■ **Data provided**:
-- ==== Sys2Proof/Machine/Images.lean ====
section
/-! DEFINITION. The commands of program images and changes: staging, verification, parameter and constant changes, and the exchange up to its swap (09). -/
namespace Sys2Proof.Machine
namespace State

/-! ## Leaving COLD with an image (R218, R262) -/

/-- The valid checkpoint of highest sequence number for the executing image (R218). -/
def bestCkpt (s : State) : Option Ckpt :=
  leastBy (fun c => 2 ^ 64 - c.sequence) (s.drift.checkpoints.filter (fun c => s.image.elim false (fun i => c.hash = i.hash)))
/-- The module can run: an executing image, and retained state under R218 (R315). -/
def canRun (s : State) : Bool := s.image.isSome && (s.bestCkpt.isSome || s.drift.waived)
/-- A lone module that has booted without a checkpoint for its image stays in COLD: E-0x074, NO_CHECKPOINT (R218). -/
def judgeCheckpoint (s : State) : State :=
  if s.mode.current = .cold ∧ s.mode.booted ∧ s.image.isSome ∧ !s.partnerAnswers ∧ !s.canRun ∧ !s.drift.noCheckpoint then
    ({ s with drift.noCheckpoint := true }).trigger 0x074 []
  else s

/-- The slot of the pair that is named as owner in the two OWNERSHIP records, none when neither or both differently are (R315). -/
def namedOwner (s : State) : Option Bool :=
  let p := s.pair
  if p.ownerEpoch = p.partnerOwnerEpoch then (if p.ownerEpoch ≠ 0 && p.ownerSlot = p.partnerOwnerSlot then some p.ownerSlot else none)
  else if p.partnerOwnerEpoch < p.ownerEpoch then some p.ownerSlot else some p.partnerOwnerSlot
/-- A module of the pair, by its slot, can run. -/
def slotRuns (s : State) (slot : Bool) : Bool := if slot = s.pair.slotPos then s.canRun else s.pair.partnerCanRun
/-- The slot whose module claims when both are in COLD (R315). -/
def chosen (s : State) : Option Bool :=
  ((match s.namedOwner with | some o => [o, !o] | none => [false, true]).filter s.slotRuns).head?
/-- Cold-start arbitration: the module that is not chosen sends HELLO_DEFER in place of accepting (R315). -/
def arbitrate (s : State) : State :=
  if !(s.mode.current = .cold && s.mode.booted && s.pair.syncUp && (s.pair.paired || s.pair.deferring) && s.pair.partnerCold && !s.pair.partnerOwns) then s else
  match s.chosen with
  | none => s
  | some o =>
    if o = s.pair.slotPos then { s with pair.deferring := false, pair.paired := true }
    else if s.pair.deferring then s
    else ({ s with pair.deferring := true, pair.paired := false }).sendSync .helloDefer
/-- Check 14 of CHECKPOINT_WAIVE, with the arbitration that it may decide (R218, R315). -/
def opWaived (s : State) (x : ReplyTo) : State :=
  let t := s.opWaive x
  if t.drift.waived && !s.drift.waived then (t.sendSync .hello).arbitrate else t

/-! ## Staging (R259 to R262) -/

/-- An exchange is in progress, or its revert point is held (R260, R269). -/
def exchanging (s : State) : Bool := s.prog.exch.outcome = 1 || s.prog.exch.held
/-- Staging is accepted by this module (R259). -/
def mayStage (s : State) : Bool :=
  (s.mode.life = .inService || s.mode.life = .develop) && (s.pair.ownSelf || (s.mode.current = .cold && s.image.isNone))
/-- Image bytes written at an OFFSET of the flash slot and of the DRAM image area that do not hold the executing image (R259). -/
def stageAt (s : State) (o : Nat) (b : List Byte) : State :=
  let f := s.stageFile
  { s.putStage { bytes := writeBytes f.bytes o b, total := max f.total (o + b.length) } with mem := wrBytes s.mem (0x100000000 + s.stageSlot * 0x80000000 + o) b }
/-- Check 14 of IMAGE_STAGE. -/
def opImageStage (s : State) (x : ReplyTo) : State :=
  let b := x.req.bytes
  s.check14 x (x.req.select ≠ 0 || s.stageFile.total < x.req.offset || !writeLength x.req || 2 ^ 30 < x.req.offset + b.length) s.exchanging (!s.mayStage) (fun t =>
    (t.stageAt x.req.offset b).setStaged none 1)
/-- Check 14 of STAGE_COMMAND (R261): 1 verifies, 2 discards. -/
def opStageCommand (s : State) (x : ReplyTo) : State :=
  let v := x.req.value
  s.check14 x (!(v = 1 || v = 2)) s.exchanging false (fun t =>
    if v = 1 then { t with prog.stageState := 2, prog.stageGen := t.prog.stageGen + 1 }
    else if v = 2 then { (t.setStaged none 0).dropStage with prog.stageGen := t.prog.stageGen + 1 }
    else t)

/-- A module in COLD without an image takes the verified one and goes on from the end of COLD (R262). -/
def takeStaged (s : State) (i : Image) : State :=
  (((s.loadImage i 0).judgeCheckpoint).sendSync .hello).arbitrate
/-- The checks of Table 9.3 on the staged bytes and their outcome (R261). -/
def judgeStaged (s : State) (i : Image) (k : ImageSalts) : State :=
  let f := s.readFile i k
  let e := s.imageFault f true
  let t := (s.putStage f).trigger 0x090 [e, fileNum f 12 4]
  if e ≠ 0 then { t with prog.stageState := 4, prog.stageError := e }
  else
    let u := t.setStaged (fileImage f) 3
    if u.mode.current = .cold ∧ u.image.isNone then (fileImage f).elim u (fun j => (u.setStaged none 0).takeStaged j) else u
/-- Verification of the staged bytes ends (R261). What the sections declare, and the salts that the two signatures enclose, are told with it, and so is which eMMC device failed a write or the read of them (R214). -/
def opImageVerified (s : State) (i : Image) (k : ImageSalts) (ok1 ok2 : Bool) : State :=
  if s.prog.stageState ≠ 2 then s else (s.judgeStaged i k).flashResult ok1 ok2
/-! ## Parameter changes (R94, R263, R264) -/

end State

/-- A REAL32 word that is no NaN and no infinity, times 2^149. -/
def realScaled (w : Word) : Int :=
  let e := field w.toNat 30 23
  let m := if e = 0 then field w.toNat 22 0 else (2 ^ 23 + field w.toNat 22 0) * 2 ^ (e - 1)
  if tb w.toNat 31 then -(m : Int) else m
/-- A value lies in a parameter's declared range, read under the word's TYPE (R94). A 64-bit value is read as signed when its range starts below zero, which the manual does not say (DESIGN CHOICE). -/
def paramOk (type : Nat) (p : ParamDecl) (v : DWord) : Bool :=
  if p.wide then
    let n : Int := if p.low < 0 then v.toInt else v.toNat
    decide (p.low ≤ n) && decide (n ≤ p.high)
  else if type = 3 then realOk v.toNat && decide (p.low * 2 ^ 149 ≤ realScaled (BitVec.ofNat 32 v.toNat)) && decide (realScaled (BitVec.ofNat 32 v.toNat) ≤ p.high * 2 ^ 149)
  else
    let n : Int := if type = 1 then sgn (BitVec.ofNat 32 v.toNat) else v.toNat
    decide (p.low ≤ n) && decide (n ≤ p.high)
/-- The parameters and values that a write of INSTANCE_PARAMS names. -/
def paramsWritten (x : InstDecl) (offset : Nat) (b : List Byte) : List (ParamDecl × DWord) :=
  ((numbered x).filter (fun e => offset ≤ 4 * e.1 && 4 * e.1 < offset + b.length)).map (fun e =>
    (e.2, BitVec.ofNat 64 (at_ b (4 * e.1 - offset) (if e.2.wide then 8 else 4))))
/-- The words of a slot that a parameter's new value takes. -/
def valueWords (p : ParamDecl) (v : DWord) : List (Nat × Word) := paramWords { p with value := v }
namespace State

/-- A judged request as it waits for its operation. -/
def fwdOf (x : ReplyTo) : Fwd := { req := x.req, opcode := BitVec.ofNat 8 x.opcode, auth := x.auth }
/-- Check 14 of INSTANCE_PARAMS; the values are written at the owning task's next release instant, and the final reply follows. -/
def opInstanceParams (s : State) (x : ReplyTo) : State :=
  let b := x.req.bytes
  match s.image.elim none (fun i => i.insts.find? (fun y => y.id = x.req.select)) with
  | none => s.check14 x true false false id
  | some y =>
    let ws := paramsWritten y x.req.offset b
    let range := !writeLength x.req || 4 * (instFields y).length < x.req.offset + b.length
      || !ws.all (fun e => paramOk ((y.types.getD e.1.word 2).toNat) e.1 e.2)
    s.check14Later x range false false (fun t =>
      { t with prog.params := t.prog.params ++ [{ inst := y.id, words := ws.flatMap (fun e => valueWords e.1 e.2), fwd := fwdOf x }] })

■ **Required work**:
Find each line holding the string "true" in the listing above, then copy it.

■ **Response**:
    ({ s with drift.noCheckpoint := true }).trigger 0x074 []
  ((match s.namedOwner with | some o => [o, !o] | none => [false, true]).filter s.slotRuns).head?
    if o = s.pair.slotPos then { s with pair.deferring := false, pair.paired := true }
    else ({ s with pair.deferring := true, pair.paired := false }).sendSync .helloDefer
  let e := s.imageFault f true
  | none => s.check14 x true false false id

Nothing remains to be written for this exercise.